I'm currently self-studying machine learning theory and am reading through information about hard-margin and soft-margin support vector machines. I know that soft-margin SVMs can be useful when we have non-linearly separable data and we want to allow for some noise such that we might have points that "violate" the margin. However, I'm wondering about two related cases to this idea but in the context of hard-margin SVMs: (a) if you add a new point to the dataset that "violates" the hard-margin SVM, would this necessarily cause the margin to shrink? (b) similarly, if instead of adding a new point you perturbed a point already in the dataset such that it now "violated" the margin, would this cause the margin to shrink?
Intuitively, I don't think the margin would necessarily shrink but rather that the hard-margin SVM would no longer be feasible and you would instead want to use a soft-margin SVM. For example, if you're thinking about a binary classification problem, if the violating point was so egregious that it crossed the decision boundary and into the cluster of points with a different classification, I don't see how the margin could shrink — it seems like you would have to just use a soft-margin SVM.
For a hard margin SVM, the decision boundary is solely defined by the points that allow for the widest margin whilst maintaining strict separation. If any one of those points draws inwards towards the decision plane, the boundary will shrink accordingly.
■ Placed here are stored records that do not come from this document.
-- ==== Sys2Proof/Machine/Observe.lean ====
section
/-! DEFINITION. The observation of a command phase: what each block does, at the end of the slot, with the command the
lines carried or with its absence (R2, R66, R120 to R123, R140, R147, R148, R163, R166, R172, R182, chapter 3). -/

namespace Sys2Proof.Machine

/-! ### Ageing (R120 to R123) -/

/-- The observed command did what an entry's OPEN or CLOSE needed (R120). -/
def servedBy (o : Observed) (c : LaneCommand) : Bool :=
  match c, o with
  | .openRow _ bank row, .command _ (.openRow _ b r) => decide (b = bank) && decide (r = row)
  | .close _ bank, .command _ (.close _ b) => decide (b = bank)
  | .close .., .command _ (.closeAll ..) => true
  | _, _ => false

/-- The ageing step of an entry that was passed over (R121). -/
def ageStep (c : Settings) (m : MemFields) : MemFields :=
  let guarded : MemFields :=
    if m.age = c.ageMax then
      let g := if m.guardCount = c.guardMax then m.guardCount else m.guardCount + 1
      { m with guardCount := g, cls := if g = c.guardMax then .priority else m.cls }
    else m
  { guarded with age := min (m.age + c.ageStep) c.ageMax }

/-- The end of a slot at an entry: it takes the ageing step when its command was eligible in the slot and it was not
served (R120, R122). An entry whose column command was issued is no longer owing, and was served. -/
def ageEntry (c : Settings) (o : Observed) (e : Entry) : Entry :=
  match e.mem with
  | none => e
  | some m =>
    match m.judged with
    | none => e
    | some j =>
      if j.eligible && e.phase.owing && !servedBy o j.command then { e with mem := some (ageStep c m) } else e

/-- The ageing of the slot. -/
def ageQueue (o : Observed) (s : State) : State := s.withQueue (s.queue.map (ageEntry s.settings o))

/-! ### What an observation does at every station (R64, R66) -/

/-- The mark that the slot's command phase is observed, with the older of the recent issuers kept for an alert of the same
slot (R78). -/
def markObserved (o : Observed) (s : State) : State :=
  s.withWork
    { s.work with
      observed := some o
      issuerTwoBack :=
        match s.mirror.kept with
        | none => none
        | some k => k.olderIssuer }

/-- The channel memory takes the command at the end of its slot (R2). -/
def giveMemory (o : Observed) (s : State) : State :=
  s.withMemory (s.memory.take (fun i => decide (s.loader.straps = some i)) o)

/-- The recent issuers move on (R66). A station withdrawn by a bad record at loading has kept fields without value, and they stay
so: DESIGN CHOICE (notes/assumptions/46.md). -/
def moveIssuers (o : Observed) (s : State) : State :=
  s.withMirror { s.mirror with kept := s.mirror.kept.map fun k => k.moveIssuers o }

/-! ### A WRITE command at the table, the Data Unit and the fence (R163, R166, R172, R182) -/

/-- The row the station's mirror holds open in a bank, none while it is doubted. A mirror that an earlier event of the slot has
doubted counts as doubted: DESIGN CHOICE (notes/assumptions/53.md). -/
def mirrorRow (s : State) (bank : BankNo) : Option RowNo :=
  match s.mirror.known with
  | none => none
  | some m => m.openRow bank

/-- A WRITE command matches the last alerted write (R172). -/
def matchesAlerted (w : Option AlertedWrite) (i : StationNo) (check : CheckValue) (bank : BankNo) (column : ColumnNo)
    (bursts : BurstCount) : Bool :=
  match w with
  | none => false
  | some w =>
    decide (w.issuer = i) && decide (w.bank = bank) && decide (w.row = check) && decide (w.column = column) &&
      decide (w.bursts = bursts)

/-- A WRITE command is the fence's retry (R182). -/
def matchesFence (f : Option WriteFence) (i : StationNo) (check : CheckValue) (bank : BankNo) (column : ColumnNo)
    (bursts : BurstCount) : Bool :=
  match f with
  | none => false
  | some f =>
    decide (f.issuer = i) && decide (f.bank = bank) && decide (f.row = check) && decide (f.column = column) &&
      decide (f.bursts = bursts)

/-- The attribution record replaced by a WRITE command, and the last alerted write it matches taken away (R172). -/
def noteAttribution (i : StationNo) (check : CheckValue) (bank : BankNo) (column : ColumnNo) (bursts : BurstCount)
    (s : State) : State :=
  let retried := matchesAlerted s.dataUnit.lastAlerted i check bank column bursts
  let s := s.withWork { s.work with replacedAttribution := some s.dataUnit.attribution }
  s.withDataUnit
    { s.dataUnit with
      attribution :=
        some { slot := s.slot, issuer := i, bank := bank, column := column, bursts := bursts, row := check,
               retried := retried }
      lastAlerted := if retried then none else s.dataUnit.lastAlerted }

/-- What the blocks other than the mirror do with a WRITE command, by the mirror as it stood before the command. -/
def noteWrite (i : StationNo) (check : CheckValue) (bank : BankNo) (column : ColumnNo) (bursts : BurstCount)
    (s : State) : State :=
  let s := s.withTable (s.table.observeWrite s.timing.writeLatency s.slot (mirrorRow s bank) check bank column bursts)
  let s := noteAttribution i check bank column bursts s
  if matchesFence s.mirror.fence i check bank column bursts then dropFence s else s

/-- What the blocks other than the mirror do with a command that is a WRITE. -/
def noteCommand (i : StationNo) (c : LaneCommand) (s : State) : State :=
  match c with
  | .write check bank column bursts => noteWrite i check bank column bursts s
  | _ => s

/-! ### The mirror (R66, R76) -/

/-- The states that compare check values (R76). -/
def compares (s : State) : Bool :=
  match s.membership.state with
  | .member => true
  | .listening => true
  | .leaving => !s.membership.leaveDoubt
  | _ => false

/-- The mirror whose comparison counts: the known mirror of a state that compares, or the mirror that an entry to RESYNC or
leave-doubt of this very slot has doubted (R51, R76). -/
def comparedMirror (s : State) : Option KnownMirror :=
  if compares s then s.mirror.known else if recordsDoubt s then s.work.doubted else none

/-- The observed command is a mirror fault (R76, R77). -/
def mirrorFault (c : LaneCommand) (s : State) : Bool :=
  !s.work.faulted &&
    match comparedMirror s with
    | none => false
    | some m => m.mismatch c

/-- The command applied to the kept fields and to a known mirror (R66 to R73). Kept fields without value stay so, at a station
withdrawn by a bad record at loading: DESIGN CHOICE (notes/assumptions/46.md). -/
def applyMirror (c : LaneCommand) (s : State) : State :=
  s.withMirror
    { s.mirror with
      kept := s.mirror.kept.map fun k => k.apply s.timing s.slot c
      known := s.mirror.known.map fun m => m.apply s.timing s.slot s.lines.quietSample s.lines.readySample c }

/-- The mirror a sync point makes known (R74). A known mirror stays as the command has left it
(notes/assumptions/30.md). -/
def makeKnown (c : LaneCommand) (s : State) : State :=
  match s.mirror.known, s.mirror.kept with
  | none, some k =>
    s.withMirror
      { s.mirror with known := syncMirror s.timing s.slot s.lines.quietSample s.lines.readySample k c }
  | _, _ => s

/-! ### The station state (R44 to R54) -/

/-- The command is a sync point. -/
def isSync (c : LaneCommand) : Bool := (syncDigest c).isSome

/-- The command is a MODE_SET. -/
def isModeSet : LaneCommand → Bool
  | .modeSet .. => true
  | _ => false

/-- A LISTENING station at a sync point (R44, R46). -/
def listenSync (i : StationNo) (c : LaneCommand) (d : Digest) (s : State) : State :=
  if d = s.settings.digest then
    let s := makeKnown c s
    if s.lines.readySample then enterMember s else s
  else withdrawByDrain (recordFault .configMismatch (stationDetail i) s)

/-- A LISTENING station at an observed command (R44 to R47, R77). A MODE_SET taken before the ready line's rise of the slot finds it
here: DESIGN CHOICE (notes/assumptions/52.md). -/
def listenCommand (i : StationNo) (fault : Bool) (c : LaneCommand) (s : State) : State :=
  let s := s.withMembership { s.membership with silence := 0 }
  let s := if fault || isModeSet c then doubtMirror s else s
  match syncDigest c with
  | none => s
  | some d => listenSync i c d s

/-- The step after an initialization step; the last has none (R48). -/
def InitStep.next : InitStep → Option InitStep
  | .setReadLatency => some .setWriteLatency
  | .setWriteLatency => some .setCheckEnable
  | .setCheckEnable => some .setAlertEnable
  | .setAlertEnable => some .closeAll
  | .closeAll => some .firstRefresh
  | .firstRefresh => some .secondRefresh
  | .secondRefresh => none

/-- An initializing station's own command of its current step (R48, R49). -/
def advanceInit (c : LaneCommand) (s : State) : State :=
  match s.membership.initStep with
  | none => s
  | some st =>
    if c = initCommand s st then
      match st.next with
      | some n => s.withMembership { s.membership with initStep := some n }
      | none => enterMember s
    else s

/-- An INITIALIZING station at an observed command (R48 to R50). -/
def initializeCommand (i : StationNo) (c : LaneCommand) (s : State) : State :=
  if i = s.number then advanceInit c (if isSync c then makeKnown c s else s) else enterListening s

/-- A sync point ends RESYNC, and the leave-doubt condition (R52, R54). -/
def endDoubt (c : LaneCommand) (s : State) : State :=
  if isSync c then
    match s.membership.state with
    | .resync => returnMember (makeKnown c s)
    | .leaving =>
      if s.membership.leaveDoubt then
        makeKnown c (s.withMembership { s.membership with leaveDoubt := false })
      else s
    | _ => s
  else s

/-- The station state at an observed command of an issuer; `fault` says that the check comparison found a mismatch.
A station that a RESTART of the slot has taken from LISTENING to DRAINING finds no CONFIG_MISMATCH in a sync point: DESIGN CHOICE
(notes/assumptions/51.md). -/
def stationCommand (i : StationNo) (fault : Bool) (c : LaneCommand) (s : State) : State :=
  match s.membership.state with
  | .listening => listenCommand i fault c s
  | .initializing => initializeCommand i c s
  | .member | .resync | .leaving =>
    let s := if fault then takeDoubt (recordFault .mirrorFault (stationDetail i) s) else s
    let s := if isModeSet c then takeDoubt s else s
    endDoubt c s
  | .off | .loading | .draining | .detached | .withdrawn => s

/-! ### The whole observation -/

/-- A command at the station, after the ageing and the recent issuers (R66). -/
def takeCommand (i : StationNo) (c : LaneCommand) (s : State) : State :=
  let fault := mirrorFault c s
  followRefresh (stationCommand i fault c (accountCommand c (applyMirror c (noteCommand i c s))))

/-- An undefined command at the station (R50, R194). -/
def takeUndefined (i : StationNo) (s : State) : State :=
  match s.membership.state with
  | .listening => s.withMembership { s.membership with silence := 0 }
  | .initializing => if i = s.number then s else enterListening s
  | _ => s

/-- An empty command phase at the station (R47, R140). -/
def takeEmpty (s : State) : State :=
  if decide (s.membership.state = .listening) && !s.work.silenceSettled then
    s.withMembership { s.membership with silence := saturatingSucc s.membership.silence }
  else s

/-- What the command phase carried, at the station. -/
def takeObserved (o : Observed) (s : State) : State :=
  match o with
  | .empty => takeEmpty s
  | .undefined i => takeUndefined i s
  | .command i c => takeCommand i c s

/-- The observation of a command phase, by the channel memory and by the station (R2). A station in OFF or LOADING takes
nothing of it (R38, R65), but for a REFRESH in the slot of its entry to LISTENING (R148, notes/assumptions/35.md). An alert of
the slot that waits for the state the slot leaves is judged now (R97). -/
def observe (o : Observed) (s : State) : State :=
  let s := giveMemory o s
  if takesLane s then
    retireDone false (judgeAlerted false (takeObserved o (moveIssuers o (ageQueue o (markObserved o s)))))
  else followRefresh (s.withWork { s.work with observed := some o })

end Sys2Proof.Machine
end

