-- ==== Sys2Proof/Certificates/Slice0/Obligations.lean ====
section
/-! DEFINITION. The statements of the row, one definition each, in the order of OBLIGATIONS.json. -/

section

open Sys2Proof Sys2Proof.Machine

/-! ### The queue of waiting steps and the slot -/

/-- The step at the front of the queue is run by `exec`, on the state with the queue's rest. -/
def Obligations.StepRunsFrontCommand : Prop :=
  ∀ (s : State) (c : Instr) (rest : List Instr), s.pending = c :: rest → step s = exec c (s.withPending rest)

/-- No step faults or is refused, whatever the state and the operands (notes/assumptions/2.md), and none touches the steps
that wait. -/
def Obligations.EveryCommandCompletes : Prop :=
  ∀ (c : Instr) (s : State), ∃ t, exec c s = .next t ∧ t.pending = s.pending

/-- With no step waiting, the slot of a station out of reset ends (the model's choice, notes/assumptions/1.md): the slot count
rises by 1 (R1), the drives follow the state that the slot leaves (R9), attention follows fault_set (R192), take follows the
response list (R187), every response made in the slot has joined the young end of the list in order, those made before its end
among them (R188), the memory drives the alerts due in the new slot (R8), and the
work of the new slot is fresh (R110, R143). -/
def Obligations.EmptyQueueEndsSlot : Prop :=
  ∀ s : State, s.pending = [] → s.membership.state ≠ .off →
    ∃ t, step s = .next t ∧ t.pending = [] ∧ t.slot = s.slot + 1 ∧ t.memory.now = s.memory.now + 1 ∧
      t.memory.alertLine =
        { writeCheck := t.memory.alertEnable && t.memory.writeAlerts.contains t.memory.now
          commandError := t.memory.alertEnable && t.memory.commandAlerts.contains t.memory.now } ∧
      t.work = SlotWork.fresh ∧ t.dataUnit.driving = none ∧ t.port.joining = [] ∧ t.port.responsePath = [] ∧
      t.port.responses = s.port.responses ++ (settleSlot s).port.joining.map (joinedResponse t) ∧
      s.port.joining.Sublist (settleSlot s).port.joining ∧
      (∀ e ∈ t.queue, ∀ m, e.mem = some m → m.judged = none) ∧
      t.faults.attention = decide (t.faults.kinds ≠ 0) ∧
      t.port.take = (decide (t.membership.state ≠ .off) && decide (t.port.responses.length ≤ 40)) ∧
      (t.membership.state ∈ [StationState.listening, .initializing, .member, .resync, .leaving] →
        t.lines.presence = true) ∧
      (t.membership.state ∈ [StationState.loading, .detached, .withdrawn] → t.lines.presence = false) ∧
      (t.membership.state = .draining → t.lines.presence = s.lines.presence) ∧
      (t.lines.ready = true ↔ t.membership.state ∈ [StationState.member, .resync, .leaving]) ∧
      (t.lines.quietReleased = true ↔
        t.membership.state ∈ [StationState.detached, .withdrawn] ∨
          (t.membership.state = .member ∧ t.controller.vote = true))

/-! ### Words -/

/-- Every lane command of every issuer is read from its word as it was written (R194), and a word's kind field decides what
else it can be: kind 0 is the empty command whatever its other bits, kinds 10 to 15 are undefined commands. -/
def Obligations.LaneCommandWordsRoundTrip : Prop :=
  (∀ (i : StationNo) (c : LaneCommand), decodeCommand (encodeCommand i c) = .command i c) ∧
    ∀ w : LaneBits,
      ((w.extractLsb' 44 4).toNat = 0 → decodeCommand w = .empty) ∧
      (10 ≤ (w.extractLsb' 44 4).toNat → decodeCommand w = .undefined (w.extractLsb' 41 3)) ∧
      (1 ≤ (w.extractLsb' 44 4).toNat → (w.extractLsb' 44 4).toNat ≤ 9 → ∃ c, decodeCommand w = .command (w.extractLsb' 41 3) c)

/-- Every request header is read from its word as it was written, and its kind code names its request (R196). -/
def Obligations.RequestHeadersRoundTrip : Prop :=
  (∀ h : RequestHeader, decodeHeader (encodeHeader h) = h) ∧
    ∀ (h : RequestHeader) (words : List PortWord),
      (h.kind = 0 → requestStep h words = .readRequest h.tag h.thread h.bursts h.urgent h.address) ∧
      (h.kind = 1 → requestStep h words = .writeRequest h.tag h.thread h.bursts h.urgent h.address words) ∧
      (h.kind = 2 → requestStep h words = .exclReadRequest h.tag h.thread h.bursts h.address) ∧
      (h.kind = 3 → requestStep h words = .exclWriteRequest h.tag h.thread h.bursts h.address words) ∧
      (h.kind = 4 → requestStep h words = .fence h.tag) ∧
      (h.kind = 5 → requestStep h words = .quietPermit h.tag h.quietValue) ∧
      (h.kind = 6 → requestStep h words = .leave h.tag) ∧ (h.kind = 7 → requestStep h words = .join h.tag) ∧
      (h.kind = 8 → requestStep h words = .restart h.tag) ∧ (h.kind = 9 → requestStep h words = .report h.tag) ∧
      (h.kind = 10 → requestStep h words = .clear h.tag) ∧
      (11 ≤ h.kind.toNat → requestStep h words = .undefinedRequestKind h.kind h.tag)

/-- The claim word is the class, the score and the station number, most significant first; words compare by class, then by
score, then by station number; and every claim a station makes carries a score from 4 to 63, so that no claim word is 0
(R128): an entry's with its age within AGE_MAX, which a good record holds at 31 or less (R30), and a maintenance
candidate's. -/
def Obligations.ClaimWordsCompareByField : Prop :=
  (ClaimClass.maintenance.code = 3 ∧ ClaimClass.priority.code = 2 ∧ ClaimClass.ordinary.code = 1 ∧
    ClaimClass.idle.code = 0) ∧
    (∀ (cls : ClaimClass) (score : Nat) (n : StationNo), score < 64 →
      (claimWord cls score n).toNat = cls.code.toNat * 512 + score * 8 + n.toNat) ∧
    (∀ (a b : ClaimClass) (x y : Nat) (m n : StationNo), x < 64 → y < 64 →
      ((claimWord a x m).toNat < (claimWord b y n).toNat ↔
        a.code < b.code ∨ (a = b ∧ (x < y ∨ (x = y ∧ m < n))))) ∧
    (∀ (last : Option Direction) (phase : Phase) (f : MemFields) (m : KnownMirror),
      4 ≤ (weight last phase f (f.nextCommand m)).2) ∧
    (∀ (s : State) (e : Entry) (f : MemFields) (last : Option Direction) (m : KnownMirror), WithinLimits s →
      s.settings.ageMax ≤ 31 → e ∈ s.queue → e.mem = some f →
      (weight last e.phase f (f.nextCommand m)).2 < 64 ∧
        ∀ n, claimWord (weight last e.phase f (f.nextCommand m)).1 (weight last e.phase f (f.nextCommand m)).2 n ≠ 0) ∧
    (∀ r : Record, judgeRecord r = none → (recordSettings r).ageMax ≤ 31) ∧
    ∀ (s : State) (c : Candidate), maintenanceOf s = some c → 5 ≤ c.score ∧ c.score < 64 ∧ claimWord c.cls c.score s.number ≠ 0

/-! ### The contest -/

/-- In a slot in which every claiming station plays the contest of R133 against the lines as the others drive them, a station
remains in contention to the end exactly when its word is the highest claim word of the slot, and then the eleven sampled bits
form that word; with distinct words exactly one station remains; and with no claiming station every bit samples 0 (R134). -/
def Obligations.HighestClaimWordWins : Prop :=
  ∀ (n : Nat) (words driven : Fin n → ClaimBits),
    (∀ i, driven i = (contest (words i) (drivenByOthers n driven i) 11).1) →
    (∀ i, (contest (words i) (drivenByOthers n driven i) 11).2 = true ↔ ∀ j, (words j).toNat ≤ (words i).toNat) ∧
      (∀ i, (contest (words i) (drivenByOthers n driven i) 11).2 = true →
        driven i = words i ∧ sampledClaim n driven = words i) ∧
      (0 < n → (∀ i j, words i = words j → i = j) →
        ∃ i, ∀ j, (contest (words j) (drivenByOthers n driven j) 11).2 = true ↔ j = i) ∧
      (n = 0 → sampledClaim n driven = 0)

/-- The maintenance offer of a slot is made exactly when its rule gives it: the controller's six in their rank at a MEMBER
(R150 to R153, R158 to R160), the completing REFRESH alone at a LEAVING station (R53), the recovery (R86) and the
initialization step (R48), and none in the other states (R129). An older entry blocks a younger one exactly when it is a
FENCE (R103) or overlaps it with one of the two a write (R101). A claim phase with no limit reached puts each offered
entry's next command (R112) to its test, answers EXFAIL an EXCL_WRITE whose WRITE finds no covering reservation (R113,
R168), and counts each (notes/assumptions/40.md); it picks the queue candidate, claims the chosen candidate, and wins
exactly when no other station drives a 1 in a bit time where its word has a 0 (R133); claims_won rises by 1 when it wins,
claims_lost when it loses, and neither when the station does not claim (R142). Every block but the slot's work, the queue
and the counters is left alone. -/
def Obligations.ClaimPhaseContests : Prop :=
  (∀ (s : State) (k : KeptFields) (m : KnownMirror), s.mirror.kept = some k → s.mirror.known = some m →
    let may := fun c => eligible s.timing s.slot k m s.mirror.fence false c = true
    let count : CheckValue := BitVec.ofNat 16 m.openCount
    let digest := s.settings.digest
    let duty := s.controller.duty = some s.number
    (s.membership.state = .member →
      maintenanceOf s =
        if m.channel = .sleeping ∧ (s.queue ≠ [] ∨ s.lines.quietSample = false) ∧ may (.wake digest) then
          some ⟨.controller, .wake digest, .maintenance, 61⟩
        else if m.refreshHold = true ∧ may (.refresh count) then some ⟨.controller, .refresh count, .maintenance, 60⟩
        else if 5 ≤ s.controller.debt ∧ m.refreshHold = false ∧ may (.closeAll count .refresh digest) then
          some ⟨.controller, .closeAll count .refresh digest, .maintenance, 60⟩
        else if duty ∧ 1 ≤ s.controller.debt ∧ m.refreshHold = false ∧ may (.closeAll count .refresh digest) then
          some ⟨.controller, .closeAll count .refresh digest, .idle, 10⟩
        else if duty ∧ s.lines.quietSample = true ∧ m.channel = .running ∧ m.quietHold = false ∧
            may (.closeAll count .quiet digest) then
          some ⟨.controller, .closeAll count .quiet digest, .idle, 5⟩
        else if duty ∧ s.lines.quietSample = true ∧ m.quietHold = true ∧ may (.sleep count) then
          some ⟨.controller, .sleep count, .idle, 5⟩
        else none) ∧
    (s.membership.state = .leaving → s.membership.leaveDoubt = false →
      maintenanceOf s =
        if m.refreshHold = true ∧ may (.refresh count) then some ⟨.controller, .refresh count, .maintenance, 60⟩ else none) ∧
    ∀ st, s.membership.state = .initializing → s.membership.initStep = some st → (st = .firstRefresh ∨ st = .secondRefresh) →
      maintenanceOf s =
        if may (.refresh 0) then some ⟨.initialization, initCommand s st, .maintenance, 63⟩ else none) ∧
  (∀ (s : State) (k : KeptFields), s.mirror.kept = some k →
    (s.membership.state = .resync ∨ (s.membership.state = .leaving ∧ s.membership.leaveDoubt = true) →
      maintenanceOf s =
        if k.commandBlockUntil ≤ s.slot ∧ (∀ l, k.lastOpenOrWrite = some l → l + s.settings.resyncHold ≤ s.slot) then
          some ⟨.recovery, .closeAll 0 .recover s.settings.digest, .maintenance, 63⟩
        else none) ∧
    (∀ st, s.membership.state = .initializing → s.membership.initStep = some st → st ≠ .firstRefresh → st ≠ .secondRefresh →
      maintenanceOf s =
        if k.commandBlockUntil ≤ s.slot then some ⟨.initialization, initCommand s st, .maintenance, 63⟩ else none) ∧
    (s.mirror.known = none → s.membership.state = .member ∨ (s.membership.state = .leaving ∧ s.membership.leaveDoubt = false) →
      maintenanceOf s = none) ∧
    (s.membership.state ∈ [StationState.off, .loading, .listening, .draining, .detached, .withdrawn] → maintenanceOf s = none)) ∧
  (∀ (o : Entry) (m : MemFields), blocks o m = true ↔
    ∀ a, o.mem = some a →
      a.bank = m.bank ∧ a.row = m.row ∧ ¬(a.kind ∈ [MemKind.read, .exclRead] ∧ m.kind ∈ [MemKind.read, .exclRead]) ∧
        ∃ c, a.column.toNat ≤ c ∧ c < a.column.toNat + a.bursts.toNat ∧ m.column.toNat ≤ c ∧
          c < m.column.toNat + m.bursts.toNat) ∧
  ∀ (s : State) (peers : ClaimBits), s.work.claimTaken = false → s.work.ended = false → NothingExpires s →
    ∃ t, exec (.claimPhase peers) s = .next t ∧
      t = ((s.withWork t.work).withQueue t.queue).withCounters t.counters ∧
      t.work =
        { s.work with
          claimTaken := true, queueCandidate := t.work.queueCandidate, maintenanceCandidate := maintenanceOf s
          claim := t.work.claim } ∧
      t.queue.map Entry.tag = s.queue.map Entry.tag ∧
      (∀ mirror kept, s.mirror.known = some mirror → s.mirror.kept = some kept → offersEntries s = true →
        t.work.queueCandidate = pick kept.lastDirection t.queue ∧
        ∀ (older younger : List Entry) (e : Entry), s.queue = older ++ e :: younger →
          (e.mem = none → t.queue[older.length]? = some e) ∧
          ∀ m, e.mem = some m →
            let offered := (e.phase = .waiting ∨ e.phase = .retryWait) ∧ ∀ o ∈ older, blocks o m = false
            let judgedByTable := m.kind = .exclWrite ∧ e.phase = .waiting ∧ mirror.openRow m.bank = some m.row
            (offered → (judgedByTable → s.table.covers m = true) →
              t.queue[older.length]? =
                some { e with
                  mem := some { m with
                    judged := some
                      ⟨m.nextCommand mirror,
                        eligible s.timing s.slot kept mirror s.mirror.fence (isFencedRetry s e m) (m.nextCommand mirror)⟩ } }) ∧
            (offered → judgedByTable → s.table.covers m = false →
              t.queue[older.length]? = some { e with phase := .done .exfail, mem := some { m with judged := none } }) ∧
            (¬offered → t.queue[older.length]? = some { e with mem := some { m with judged := none } })) ∧
      (s.mirror.known = none ∨ s.mirror.kept = none ∨ offersEntries s = false →
        t.work.queueCandidate = none ∧ t.queue = s.queue) ∧
      (t.work.claim.map Claim.candidate = choose t.work.queueCandidate t.work.maintenanceCandidate) ∧
      (∀ k, t.work.claim = some k →
        k.word = claimWord k.candidate.cls k.candidate.score s.number ∧
          (k.won = true ↔ ∀ b, b < 11 → peers.getLsbD b = true → k.word.getLsbD b = true)) ∧
      t.counters =
        { s.counters with
          claimsWon := s.counters.claimsWon + (match t.work.claim with | some k => if k.won then 1 else 0 | none => 0)
          claimsLost := s.counters.claimsLost + (match t.work.claim with | some k => if k.won then 0 else 1 | none => 0)
          exclusiveFailures :=
            s.counters.exclusiveFailures +
              BitVec.ofNat 32
                (t.queue.countP (fun e => decide (e.phase = .done .exfail)) -
                  s.queue.countP (fun e => decide (e.phase = .done .exfail))) }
So if the location of the new (or perturbed) point is such that all the data are still linearly separable, then the hard margin would shrink to maintain separation.
There'll be a point at which you can no longer draw a straight line/hyperplane whilst keeping classes separate, whereupon there is no hard margin solution to be found.
In general SVMs in sklearn are soft-margin classifiers - they have a regularisation parameter C= that enforces stricter separation the larger it is (too high and the model begins to overfit).